It's rant time at the Capitalist. Let's focus on the story of Janet and Mike.
Janet and Mike are two middle managers in corporate America. Janet and Mike did all the right things from a career standpoint and now are in their late 30's. One's white and one's not, so in addition to gender diversity, they're diverse in other ways as well.
Both Janet and Mike did what they were supposed to do in America. They went to college, graduated with good grades and got their first job. Then, they did something they didn't have to do. They outworked every other person who was their peer. Just simply outworked them. They sacrificed weekends, late nights after the kids were in bed, you name it. Did it with a smile on their face, because they believed that was how you got ahead in America.
Only after the work was performed and their merit proven did Janet and Mike get the rewards. They got promoted and they got more money. Their hours increased as well, but that was OK because they were taking care of their families.
After the promotions came, Janet and Mike made an interesting choice. They chose not to expand their lifestyle, meaning they had more ability to save. The first place they looked to maximize their savings rate? The tool that had been widely recommended to the bread and butter of any American's savings plan - the 401K. Both Janet and Mike maxed their contribution rates to their 401k, making the most of the opportunity to minimize their taxable income and increase their savings rate as a percentage of income.
Then, they got the news.

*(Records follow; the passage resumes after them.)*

-- ==== Sys2Proof/Machine/Mram.lean ====
section
/-!
DEFINITION. MRAM (R431-R434): its bytes, the manifest of an image and its checks (R439, R440), staging (R436-R438), and the
slots of the settings store (R447).
-/
set_option Elab.async false

namespace Sys2Proof.Machine

/-! ### Bytes -/

/-- Word `i` (32 bits) of the manifest that lies in the code region of a new device (DESIGN CHOICE, log entry 13): the
smallest one that meets R439. -/
def factoryWord (a : Nat) : Nat :=
  if a = 0x000 then 0x464D5847
  else if a = 0x004 then 1
  else if a = 0x00C then 4
  else if a = 0x018 then 0x00B00128
  else if a = 0x01C then 3
  else if 0x040 ≤ a ∧ a < 0x100 then
    let p := (a - 0x40) / 0x40
    match (a - 0x40) % 0x40 with
    | 0 => p + 1
    | 4 => 0x1000 * (p + 1)
    | 8 => 1
    | 12 => 0x1000 * (p + 1)
    | _ => 0
  else 0

/-- What an unlisted byte of MRAM reads as. -/
def mramDefault (a : Nat) : Nat := if a < 0x1000 then factoryWord (a / 4 * 4) / 256 ^ (a % 4) % 256 else 0

/-- Read a byte and a little-endian word of MRAM. -/
def State.mramByte (s : State) (a : Nat) : Nat := mapGet (mramDefault a) s.mram a
def State.mramWord (s : State) (a : Nat) : Nat :=
  s.mramByte a + 256 * s.mramByte (a + 1) + 65536 * s.mramByte (a + 2) + 16777216 * s.mramByte (a + 3)

/-- Write bytes of MRAM; the 64-bit words they lie in are written anew (R432). -/
def State.mramPuts (s : State) (a : Nat) (bs : List Nat) : State :=
  let m := bs.foldl (fun p b => (mapSet (mramDefault p.2) p.1 p.2 (b % 256), p.2 + 1)) (s.mram, a)
  { s with
    mram := m.1
    mramBad := s.mramBad.filter fun w => !(decide (w < a + bs.length) && decide (a < w + 8)) }

/-- Some word of a range is known uncorrectable. -/
def State.mramBroken (s : State) (a n : Nat) : Bool :=
  s.mramBad.any fun w => decide (w < a + n) && decide (a < w + 8)

/-- The bytes of a range. -/
def State.mramBytes (s : State) (a n : Nat) : List Nat := (List.range n).map fun i => s.mramByte (a + i)

/-- The number of blocks of 4 KiB that `n` bytes take. -/
def chunksOf (n : Nat) : Nat := (n + 4095) / 4096

def codeBase : Nat := 0
def stageBase : Nat := 0x600000

/-! ### Manifests (R439, R440) -/

/-- A part descriptor. -/
structure Part where
  ty : Nat
  off : Nat
  len : Nat
  dest : Nat
  deriving DecidableEq, Repr

/-- Part `p` of the manifest at `base`. -/
def State.mfPart (s : State) (base p : Nat) : Part :=
  let a := base + 0x40 + 64 * p
  ⟨s.mramByte a, s.mramWord (a + 4), s.mramWord (a + 8), s.mramWord (a + 12)⟩

/-- The parts of the manifest at `base`. -/
def State.mfParts (s : State) (base : Nat) : List Part :=
  (List.range (s.mramByte (base + 0x1C) % 16)).map (s.mfPart base)

def State.mfKey (s : State) (base : Nat) : Nat := bits (s.mramWord (base + 4)) 16 2
def State.mfFw (s : State) (base : Nat) : Nat := s.mramWord (base + 0x10)
def State.mfSchema (s : State) (base : Nat) : Nat := bits (s.mramWord (base + 0x14)) 0 16
def State.mfRollback (s : State) (base : Nat) : Nat := bits (s.mramWord (base + 0x14)) 16 7

/-- Chunks of an image, the manifest included (R444). -/
def State.mfChunks (s : State) (base : Nat) : Nat := (s.mfParts base).foldl (fun n p => n + chunksOf p.len) 1

/-- A part descriptor meets R439 for an image of `n` pieces. -/
def Part.ok (p : Part) (n : Nat) : Bool :=
  decide (1 ≤ p.ty) && decide (p.ty ≤ 4) && p.off % 4096 == 0 && decide (4096 ≤ p.off) && p.dest % 4096 == 0 &&
    decide (4096 ≤ p.dest) && decide (1 ≤ p.len) && decide (p.off + p.len ≤ n * 4096) && decide (p.dest + p.len ≤ 0x600000)

/-- No two parts overlap in the code region. -/
def partsApart : List Part → Bool
  | [] => true
  | p :: t => (t.all fun q => decide (p.dest + p.len ≤ q.dest) || decide (q.dest + q.len ≤ p.dest)) && partsApart t

/-- Check 2 of R440: the rules of R439 on the manifest at `base`, for an image with a tag and `n` pieces. -/
def State.manifestGood (s : State) (base tag n : Nat) : Bool :=
  let w (o : Nat) : Nat := s.mramWord (base + o)
  let ps := s.mfParts base
  let cnt (t : Nat) : Nat := (ps.filter fun p => p.ty == t).length
  w 0 == 0x464D5847 && bits (w 4) 0 16 == 1 && bits (w 4) 18 14 == 0 && w 8 == tag && bits (w 0xC) 0 11 == n &&
    bits (w 0x14) 23 9 == 0 && decide (3 ≤ ps.length) && decide (ps.length ≤ 8) && ps.all (Part.ok · n) &&
    cnt 1 == 1 && cnt 2 == 1 && cnt 3 == 1 && partsApart ps &&
    (List.range 856).all fun i => w (0x240 + 4 * i) == 0

/-- Checks 2 to 7 of R440 on the image whose manifest stands at `base` and whose part bytes stand where `at_` says: the STATUS
of the first failure, 0 when all pass. The outcomes of the signature and of the digests come with the command; a word that
is known uncorrectable fails them. -/
def State.checkImage (s : State) (base tag n : Nat) (at_ : Part → Nat) (sigOk partsOk : Bool) : Nat :=
  if !s.manifestGood base tag n then 0x85
  else if bits (s.mramWord (base + 0x18)) 0 16 != 0x128 ||
      !(bits (s.mramWord (base + 0x18)) 16 8 == 0xB0 || bits (s.mramWord (base + 0x18)) 16 8 == 0xFF) then 0x86
  else if s.fuses.keyrev.testBit (s.mfKey base) then 0x87
  else if !sigOk || s.mramBroken base 4096 then 0x88
  else if s.mfRollback base < s.fuses.rollback then 0x89
  else if !partsOk || (s.mfParts base).any (fun p => s.mramBroken (at_ p) p.len) then 0x8A
  else 0

/-- The staged image passes checks 2 to 7 of R440 (0), or the STATUS of the first that fails. -/
def State.checkStaged (s : State) (sigOk partsOk : Bool) : Nat :=
  s.checkImage stageBase (s.rd updPg UPD_TAG_TAG) (s.rd updPg UPD_COUNT_N) (fun p => stageBase + p.off) sigOk partsOk

/-- The code region passes them, with the manifest's own tag and count (R433). -/
def State.checkCode (s : State) (sigOk partsOk : Bool) : Nat :=
  s.checkImage codeBase (s.mramWord 8) (bits (s.mramWord 0xC) 0 11) (fun p => p.dest) sigOk partsOk

/-! ### Staging (R436-R438) -/

def stEmpty : Nat := 0
def stReceiving : Nat := 1
def stComplete : Nat := 2
def stVerified : Nat := 3
def stActive : Nat := 4

/-- Piece `i` is held. -/
def State.held (s : State) (i : Nat) : Bool := (s.rd updPg UPD_BITMAP_HELD (i / 32)).testBit (i % 32)

/-- The bitmap is cleared. -/
def State.clearHeld (s : State) : State :=
  ((List.range 48).foldl (fun s j => s.wr updPg UPD_BITMAP_HELD 0 j) s).wr updPg UPD_STAGE_HELD 0

/-- Set the bit of piece `i`. -/
def State.markHeld (s : State) (i : Nat) : State :=
  if s.held i then s else (s.orBits updPg UPD_BITMAP_HELD (bit (i % 32)) (i / 32)).adv updPg UPD_STAGE_HELD

/-- Clear the bit of piece `i`; the staging state falls to RECEIVING (R434). -/
def State.dropPiece (s : State) (i : Nat) : State :=
  if s.held i then
    ((s.wr updPg UPD_BITMAP_HELD (clearBits (s.rd updPg UPD_BITMAP_HELD (i / 32)) (bit (i % 32))) (i / 32)).wr
      updPg UPD_STAGE_HELD (s.rd updPg UPD_STAGE_HELD - 1)).wr updPg UPD_STAGE_STATE stReceiving
  else s

/-! ### The settings store (R447, R448) -/

def slotBase (i : Nat) : Nat := 0xC00000 + i * 0x40000

def settingsMagic : Nat := 0x54535847

/-- A settings image has an intact header length: a multiple of 4 from 64 to 262,144 (R448). -/
def lengthOk (n : Nat) : Bool := n % 4 == 0 && decide (64 ≤ n) && decide (n ≤ 262144)

/-- The CRC over bytes 0x14 to LENGTH - 1 of an image. -/
def imageCrc (bs : List Byte) : Nat := tcrc (bs.drop 0x14)

/-- The image in slot `i`, LENGTH bytes. -/
def State.slotImage (s : State) (i : Nat) : List Byte :=
  (s.mramBytes (slotBase i) (s.mramWord (slotBase i + 8))).map (BitVec.ofNat 8)

/-- Slot `i` holds an image, valid or not (DEDUCED): its MAGIC is intact, or a word of it is uncorrectable. -/
def State.slotUsed (s : State) (i : Nat) : Bool :=
  s.mramWord (slotBase i) == settingsMagic || s.mramBroken (slotBase i) 0x40000

/-- The image of slot `i` is valid (R447). -/
def State.slotValid (s : State) (i : Nat) : Bool :=
  s.mramWord (slotBase i) == settingsMagic && lengthOk (s.mramWord (slotBase i + 8)) &&
    !s.mramBroken (slotBase i) 0x40000 && imageCrc (s.slotImage i) == s.mramWord (slotBase i + 0x10)

/-- Generation of slot `i`; 0 when it is not used. -/
def State.slotGen (s : State) (i : Nat) : Nat := if s.slotUsed i then s.mramWord (slotBase i + 0xC) else 0

/-- The used slot with the higher generation (R447). -/
def State.topSlot (s : State) : Option Nat :=
  match s.slotUsed 0, s.slotUsed 1 with
  | false, false => none
  | true, false => some 0
  | false, true => some 1
  | true, true => some (if s.slotGen 0 < s.slotGen 1 then 1 else 0)

/-- The current slot (R447): the top one, when it is valid. -/
def State.currentSlot (s : State) : Option Nat :=
  match s.topSlot with
  | some i => if s.slotValid i then some i else none
  | none => none

/-- UPD_SET_STAT and UPD_SET_GEN follow the slots (R447, R462); SETTINGS_CORRUPT is set when the settings become corrupt
(R464). -/
def State.settingsShow (s : State) : State :=
  let i := s.currentSlot
  let corrupt := s.topSlot.isSome && i.isNone
  let s1 := (((s.wr updPg UPD_SET_STAT_SLOT (i.getD 0)).wrB updPg UPD_SET_STAT_VALID i.isSome).wrB updPg
    UPD_SET_STAT_CORRUPT corrupt).wr updPg UPD_SET_GEN_GEN (match i with | some j => s.slotGen j | none => 0)
  if corrupt && !s.flag updPg UPD_SET_STAT_CORRUPT then s1.err updPg 3 else s1

/-- Subsystem ID that configuration space reports (R33). -/
def State.subsystemId (s : State) : Nat :=
  match s.currentSlot with
  | some i => bits (s.mramWord (slotBase i + 0x14)) 0 16
  | none => 0x0128

/-- Both slots are invalidated (R450, R452). -/
def State.eraseSlots (s : State) : State :=
  let m := s.mram.filter fun e => !(decide (slotBase 0 ≤ e.1) && decide (e.1 < slotBase 2))
  ({ s with
    mram := m
    mramBad := s.mramBad.filter fun w => !(decide (slotBase 0 < w + 8) && decide (w < slotBase 2)) }).settingsShow

/-- The slot that SET_SAVE writes (R447): the one that is not current; where none is current the spec names none, and the
choice is a free value. -/
def State.saveSlot (s : State) : Nat × State :=
  match s.currentSlot with
  | some i => (1 - i, s)
  | none => s.drawOpen 1

/-- The generation that SET_SAVE writes (R447). -/
def State.saveGen (s : State) : Nat := (max (s.slotGen 0) (s.slotGen 1) + 1) % 2 ^ 32

end Sys2Proof.Machine
end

The Fortune 500 they work for had failed its 401k testing, meaning that complex tests showed that the company's highly compensated employees took greater advantage of the company 401k than did the average employees. Only the highly-compensated classification wasn't reserved for the C-level folks. Janet and Mike were included in that. They both make 110K. They're classified as highly compensated even though they don't have a bonus plan and live in a market with an expensive cost of living.
Janet and Mike looked around for other options, only to find there were no tax-favorable options for them to turn to in order to save for retirement. The Roth IRA (post tax money, but growth of the Roth account is tax free upon withdrawal) wasn't an option since both of their spouses also work and as a result, they don't qualify (made too much as joint filers).
Janet and Mike did all the right things to earn and provide and purposefully didn't fill their lives with empty spending when the promotions came as a result. Unfortunately, it doesn't matter. Regardless of merit, sacrifice, relative cost of living and simply outperforming their peer group, Janet and Mike aren't allowed the same opportunity to save for retirement in a tax-favored fashion as the rest of society because the company failed its 401k testing.
Middle managers who have outworked everyone else - didn't you get the memo? You're part of the super-wealthy. Thanks for your efforts.